Description
Background information
I use OpenMPI and its Portals4 implementation to evaluate the performance of different library im working on.
What version of Open MPI are you using? (e.g., v4.1.6, v5.0.1, git branch name and hash, etc.)
OpenMPI v.5.0.5
Describe how Open MPI was installed (e.g., from a source/distribution tarball, from a git clone, from an operating system distribution package, etc.)

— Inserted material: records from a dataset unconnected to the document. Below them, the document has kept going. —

-- ==== Sys2Proof/Laws/HoldFrame3.lean ====
section
/-! SUPPORT. The key slots, the Dome and the objects are as before: the operations and commands for which this holds, part 3. -/

set_option linter.unusedTactic false
set_option linter.unreachableTactic false
set_option maxRecDepth 8000

namespace Sys2Proof.Machine

theorem State.cwWriteBack_holdIs {qq : KeySlots × DomState × ObjState} (s : State) (b : Nat) (c : Nat) (h_s : HoldIs qq s) :
    HoldIs qq (State.cwWriteBack s b c) := by
  unfold State.cwWriteBack
  dsimp -failIfUnchanged only
  repeat' with_reducible first | assumption | (intro _) | apply State.setErr_holdIs | apply State.setBytes_holdIs | (refine hold_foldl ?_ (fun _ _ _ => ?_)) | (refine hold_foldl1 ?_ (fun _ _ _ => ?_)) | (refine hold_foldl2 ?_ (fun _ _ _ => ?_)) | dsimp only | (refine hold_pair (by assumption) ?_) | (refine hold_opt (by assumption) ?_) | (refine hold_opt1 (by assumption) ?_) | split

theorem State.burstRead_holdIs {qq : KeySlots × DomState × ObjState} (s : State) (b : Nat) (source : Nat) (port : Nat) (h_s : HoldIs qq s) :
    HoldIs qq (State.burstRead s b source port) := by
  unfold State.burstRead
  dsimp -failIfUnchanged only
  repeat' with_reducible first | assumption | (intro _) | apply State.cwWriteBack_holdIs | apply State.burstEvents_holdIs | apply State.memLog_holdIs | apply State.memIrq_holdIs | apply State.bump_holdIs | apply hold_ite | (refine hold_foldl ?_ (fun _ _ _ => ?_)) | (refine hold_foldl1 ?_ (fun _ _ _ => ?_)) | (refine hold_foldl2 ?_ (fun _ _ _ => ?_)) | dsimp only | split

theorem State.ddrFlip_holdIs {qq : KeySlots × DomState × ObjState} (s : State) (b : Nat) (h_s : HoldIs qq s) :
    HoldIs qq (State.ddrFlip s b) := by
  unfold State.ddrFlip
  dsimp -failIfUnchanged only
  repeat' with_reducible first | assumption | (intro _) | apply State.setErr_holdIs | apply State.setReg_holdIs | apply hold_ite | (refine hold_foldl ?_ (fun _ _ _ => ?_)) | (refine hold_foldl1 ?_ (fun _ _ _ => ?_)) | (refine hold_foldl2 ?_ (fun _ _ _ => ?_)) | dsimp only | split

theorem State.ddrRefuse_holdIs {qq : KeySlots × DomState × ObjState} (s : State) (h_s : HoldIs qq s) :
    HoldIs qq (State.ddrRefuse s) := by
  unfold State.ddrRefuse
  dsimp -failIfUnchanged only
  repeat' with_reducible first | assumption | apply State.bump_holdIs | apply hold_ite | dsimp only | split

theorem State.ddrReadOp_holdIs {qq : KeySlots × DomState × ObjState} (s : State) (port : Nat) (a : Nat) (n : Nat) (h_s : HoldIs qq s) :
    HoldIs qq (State.ddrReadOp s port a n).1 := by
  unfold State.ddrReadOp
  dsimp -failIfUnchanged only
  repeat' with_reducible first | assumption | (intro _) | apply State.ddrRefuse_holdIs | apply State.burstRead_holdIs | apply State.drawn_holdIs | apply hold_ite | apply hold_ite1 | dsimp only | (apply hold_mk; dsimp only; apply hold_un) | split

theorem State.markMode_holdIs {qq : KeySlots × DomState × ObjState} (s : State) (b : Nat) (off : Nat) (n : Nat) (h_s : HoldIs qq s) :
    HoldIs qq (State.markMode s b off n) := by
  unfold State.markMode
  dsimp -failIfUnchanged only
  repeat' with_reducible first | assumption | (intro _) | apply State.updDdr_holdIs | apply hold_ite | dsimp only | (apply hold_mk; dsimp only; apply hold_un) | split

theorem State.freshBytes_holdIs {qq : KeySlots × DomState × ObjState} (s : State) (b : Nat) (off : Nat) (n : Nat) (h_s : HoldIs qq s) :
    HoldIs qq (State.freshBytes s b off n) := by
  unfold State.freshBytes
  dsimp -failIfUnchanged only
  repeat' with_reducible first | assumption | (intro _) | apply State.setErr_holdIs | (refine hold_foldl ?_ (fun _ _ _ => ?_)) | (refine hold_foldl1 ?_ (fun _ _ _ => ?_)) | (refine hold_foldl2 ?_ (fun _ _ _ => ?_)) | dsimp only

theorem State.ddrWriteOp_holdIs {qq : KeySlots × DomState × ObjState} (s : State) (port : Nat) (a : Nat) (l : List Byte) (h_s : HoldIs qq s) :
    HoldIs qq (State.ddrWriteOp s port a l).1 := by
  unfold State.ddrWriteOp
  dsimp -failIfUnchanged only
  repeat' with_reducible first | assumption | (intro _) | apply State.freshBytes_holdIs | apply State.markMode_holdIs | apply State.ddrRefuse_holdIs | apply State.ddrFlip_holdIs | apply State.cwWriteBack_holdIs | apply State.setErr_holdIs | apply State.ceEvent_holdIs | apply State.ueEvent_holdIs | apply State.setBytes_holdIs | apply hold_ite | apply hold_ite1 | (refine hold_foldl ?_ (fun _ _ _ => ?_)) | (refine hold_foldl1 ?_ (fun _ _ _ => ?_)) | (refine hold_foldl2 ?_ (fun _ _ _ => ?_)) | dsimp only | (refine hold_pair (by assumption) ?_) | (refine hold_opt (by assumption) ?_) | (refine hold_opt1 (by assumption) ?_) | split

theorem State.ddrZero_holdIs {q : KeySlots × DomState × ObjState} (s : State) (lo hi : Nat) (h_s : HoldIs q s) : HoldIs q (State.ddrZero s lo hi) := h_s

theorem State.memCmd_holdIs {qq : KeySlots × DomState × ObjState} (s : State) (val : Word) (h_s : HoldIs qq s) :
    HoldIs qq (State.memCmd s val) := by
  unfold State.memCmd
  dsimp -failIfUnchanged only
  repeat' with_reducible first | assumption | (intro _) | apply State.updDdr_holdIs | apply State.memIrq_holdIs | apply State.wr_holdIs | apply State.setReg_holdIs | apply hold_ite | dsimp only | (apply hold_mk; dsimp only; apply hold_un) | split

theorem State.memFault_holdIs {qq : KeySlots × DomState × ObjState} (s : State) (cause : Nat) (h_s : HoldIs qq s) :
    HoldIs qq (State.memFault s cause) := by
  unfold State.memFault
  dsimp -failIfUnchanged only
  repeat' with_reducible first | assumption | (apply hold_id; assumption) | (intro _) | apply State.shutDone_holdIs | apply State.faultStop_holdIs | apply State.wr_holdIs | apply hold_next | apply hold_ite | apply hold_ite1 | apply hold_ite3 | (refine hold_foldl ?_ (fun _ _ _ => ?_)) | (refine hold_foldl1 ?_ (fun _ _ _ => ?_)) | (refine hold_foldl2 ?_ (fun _ _ _ => ?_)) | (intro _) | dsimp only | (refine hold_pair (by assumption) ?_) | (refine hold_opt (by assumption) ?_) | (refine hold_opt1 (by assumption) ?_) | apply optHoldIs_some | apply optHoldIs_none | apply optHoldIs_ite | (apply hold_mk; dsimp only; apply hold_un) | split

theorem State.memOn_holdIs {qq : KeySlots × DomState × ObjState} (s : State) (h_s : HoldIs qq s) :
    HoldIs qq (State.memOn s) := by
  unfold State.memOn
  dsimp -failIfUnchanged only
  repeat' with_reducible first | assumption | (intro _) | apply State.setSt_holdIs | apply State.wr_holdIs | apply hold_ite | dsimp only | split

theorem State.memPop_holdIs {qq : KeySlots × DomState × ObjState} (s : State) (val : Word) (h_s : HoldIs qq s) :
    HoldIs qq (State.memPop s val) := by
  unfold State.memPop
  dsimp -failIfUnchanged only
  repeat' with_reducible first | assumption | (intro _) | apply State.updDdr_holdIs | apply State.wr_holdIs | apply hold_ite | dsimp only | (apply hold_mk; dsimp only; apply hold_un) | split

theorem State.memStart_holdIs {qq : KeySlots × DomState × ObjState} (s : State) (h_s : HoldIs qq s) :
    HoldIs qq (State.memStart s) := by
  unfold State.memStart
  dsimp -failIfUnchanged only
  repeat' with_reducible first | assumption | (intro _) | apply State.memFault_holdIs | apply State.updDdr_holdIs | apply State.wr_holdIs | apply hold_ite | dsimp only | (refine hold_pair (by assumption) ?_) | (refine hold_opt (by assumption) ?_) | (refine hold_opt1 (by assumption) ?_) | (apply hold_mk; dsimp only; apply hold_un) | split

theorem State.memStopEnd_holdIs {qq : KeySlots × DomState × ObjState} (s : State) (h_s : HoldIs qq s) :
    HoldIs qq (State.memStopEnd s) := by
  unfold State.memStopEnd
  dsimp -failIfUnchanged only
  repeat' with_reducible first | assumption | apply State.wr_holdIs | dsimp only

theorem execDdrRead_holdIs {qq : KeySlots × DomState × ObjState} (port : Nat) (addr : Nat) (n : Nat) (s : State) (h_s : HoldIs qq s) :
    Out.HoldIs qq (execDdrRead port addr n s) := by
  unfold execDdrRead
  dsimp -failIfUnchanged only
  repeat' with_reducible first | assumption | (intro _) | apply State.ddrReadOp_holdIs | apply hold_next | apply hold_ite3 | dsimp only | (apply hold_mk; dsimp only; apply hold_un)

theorem execEccFlipArm_holdIs {qq : KeySlots × DomState × ObjState} (val : Word) (s : State) (h_s : HoldIs qq s) :
    Out.HoldIs qq (execEccFlipArm val s) := by
  unfold execEccFlipArm
  dsimp -failIfUnchanged only
  repeat' with_reducible first | assumption | (intro _) | apply State.storeRow_holdIs | apply State.gated_holdIs | apply hold_next | apply hold_ite3 | dsimp only

theorem execMemCntClr_holdIs {qq : KeySlots × DomState × ObjState} (val : Word) (s : State) (h_s : HoldIs qq s) :
    Out.HoldIs qq (execMemCntClr val s) := by
  unfold execMemCntClr
  dsimp -failIfUnchanged only
  repeat' with_reducible first | assumption | (intro _) | apply State.memCmd_holdIs | apply State.gated_holdIs | apply hold_next | apply hold_ite3 | dsimp only

theorem execMemInit_holdIs {qq : KeySlots × DomState × ObjState} (val : Word) (s : State) (h_s : HoldIs qq s) :
    Out.HoldIs qq (execMemInit val s) := by
  unfold execMemInit
  dsimp -failIfUnchanged only
  repeat' with_reducible first | assumption | (intro _) | apply State.memCmd_holdIs | apply State.gated_holdIs | apply hold_next | apply hold_ite3 | dsimp only

theorem execMemInitDone_holdIs {qq : KeySlots × DomState × ObjState} (s : State) (h_s : HoldIs qq s) :
    Out.HoldIs qq (execMemInitDone s) := by
  unfold execMemInitDone
  dsimp -failIfUnchanged only
  repeat' with_reducible first | assumption | (intro _) | apply State.ddrZero_holdIs | apply State.updDdr_holdIs | apply State.memIrq_holdIs | apply State.wr_holdIs | apply hold_next | apply hold_ite3 | apply hold_ite | dsimp only | (apply hold_mk; dsimp only; apply hold_un) | split

theorem execMemLogPop_holdIs {qq : KeySlots × DomState × ObjState} (val : Word) (s : State) (h_s : HoldIs qq s) :
    Out.HoldIs qq (execMemLogPop val s) := by
  unfold execMemLogPop
  dsimp -failIfUnchanged only
  repeat' with_reducible first | assumption | (intro _) | apply State.memPop_holdIs | apply State.gated_holdIs | apply hold_next | apply hold_ite3 | dsimp only

theorem execScrubRead_holdIs {qq : KeySlots × DomState × ObjState} (s : State) (h_s : HoldIs qq s) :
    Out.HoldIs qq (execScrubRead s) := by
  unfold execScrubRead
  dsimp -failIfUnchanged only
  repeat' with_reducible first | assumption | (intro _) | apply State.burstRead_holdIs | apply State.memIrq_holdIs | apply State.bump_holdIs | apply State.wr_holdIs | apply hold_next | apply hold_ite3 | apply hold_ite | dsimp only | split

theorem execTrainingDone_holdIs {qq : KeySlots × DomState × ObjState} (fail : Option (Nat × Nat × Nat)) (s : State) (h_s : HoldIs qq s) :
    Out.HoldIs qq (execTrainingDone fail s) := by
  unfold execTrainingDone
  dsimp -failIfUnchanged only
  repeat' with_reducible first | assumption | (intro _) | apply State.memOn_holdIs | apply State.memFault_holdIs | apply State.ddrZero_holdIs | apply State.wr_holdIs | apply hold_next | apply hold_ite3 | apply hold_ite | dsimp only | (refine hold_pair (by assumption) ?_) | (refine hold_opt (by assumption) ?_) | (refine hold_opt1 (by assumption) ?_) | split

theorem State.arrayData_holdIs {qq : KeySlots × DomState × ObjState} (s : State) (w : Nat) (line : Nat) (d : List Byte) (h_s : HoldIs qq s) :
    HoldIs qq (State.arrayData s w line d) := by
  unfold State.arrayData
  dsimp -failIfUnchanged only
  repeat' with_reducible first | assumption | apply State.setBytes_holdIs | apply hold_ite | dsimp only | split

theorem State.cupIrq_holdIs {qq : KeySlots × DomState × ObjState} (s : State) (bit : Nat) (h_s : HoldIs qq s) :
    HoldIs qq (State.cupIrq s bit) := by
  unfold State.cupIrq
  dsimp -failIfUnchanged only
  repeat' with_reducible first | assumption | apply State.irq_holdIs | dsimp only

theorem State.updCup_holdIs {qq : KeySlots × DomState × ObjState} (s : State) (f : CupState → CupState) (h_s : HoldIs qq s) :
    HoldIs qq (State.updCup s f) := by
  unfold State.updCup
  dsimp -failIfUnchanged only
  repeat' with_reducible first | assumption | (intro _) | dsimp only | (apply hold_mk; dsimp only; apply hold_un)

theorem State.dropLines_holdIs {qq : KeySlots × DomState × ObjState} (s : State) (f : Nat → Bool) (h_s : HoldIs qq s) :
    HoldIs qq (State.dropLines s f) := by
  unfold State.dropLines
  dsimp -failIfUnchanged only
  repeat' with_reducible first | assumption | (intro _) | apply State.updCup_holdIs | dsimp only | (apply hold_mk; dsimp only; apply hold_un)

OpenMPI was installed from a source / distribution tarball
Please describe the system on which you are running
OS: Rocky Linux 8.9 (Green Obsidian)
CPU: Intel(R) Xeon(R) Gold 5122 CPU @ 3.60GHz
Network type: BXIv2
Details of the problem
When I try to compile OpenMPI with the --with-portals4
option, I receive a compiler error regarding the comparison of two Portals4 handles. For example in this code snippet (opal/mca/btl/portals4/btl_portals4.c +490):
if (frag->me_h != PTL_INVALID_HANDLE) {
frag->me_h = PTL_INVALID_HANDLE;
}
Portals4 specification proposes the use of PtlHandleIsEqual()
in order to compare two handles.
Since I'm working with the BXIv2 interconnect, which is more or less a hardware implementation of Portals4, I'm not sure if this error also arises when using the Portals4 InfiniBand reference implementation from Sandia.
There are several positions in the Portals4 code base where I ran into the same issue. I have modified all the necessary parts so that they meet the Portals4 specification.
The fix for the snippet from above would look like this:
if (!PtlHandleIsEqual(frag->me_h, PTL_INVALID_HANDLE)) {
frag->me_h = PTL_INVALID_HANDLE;
}
After my modification I was able to compile OpenMPI and observe decent performance numbers on the OMB.
Can someone maybe comment on my observation and the suggested fix?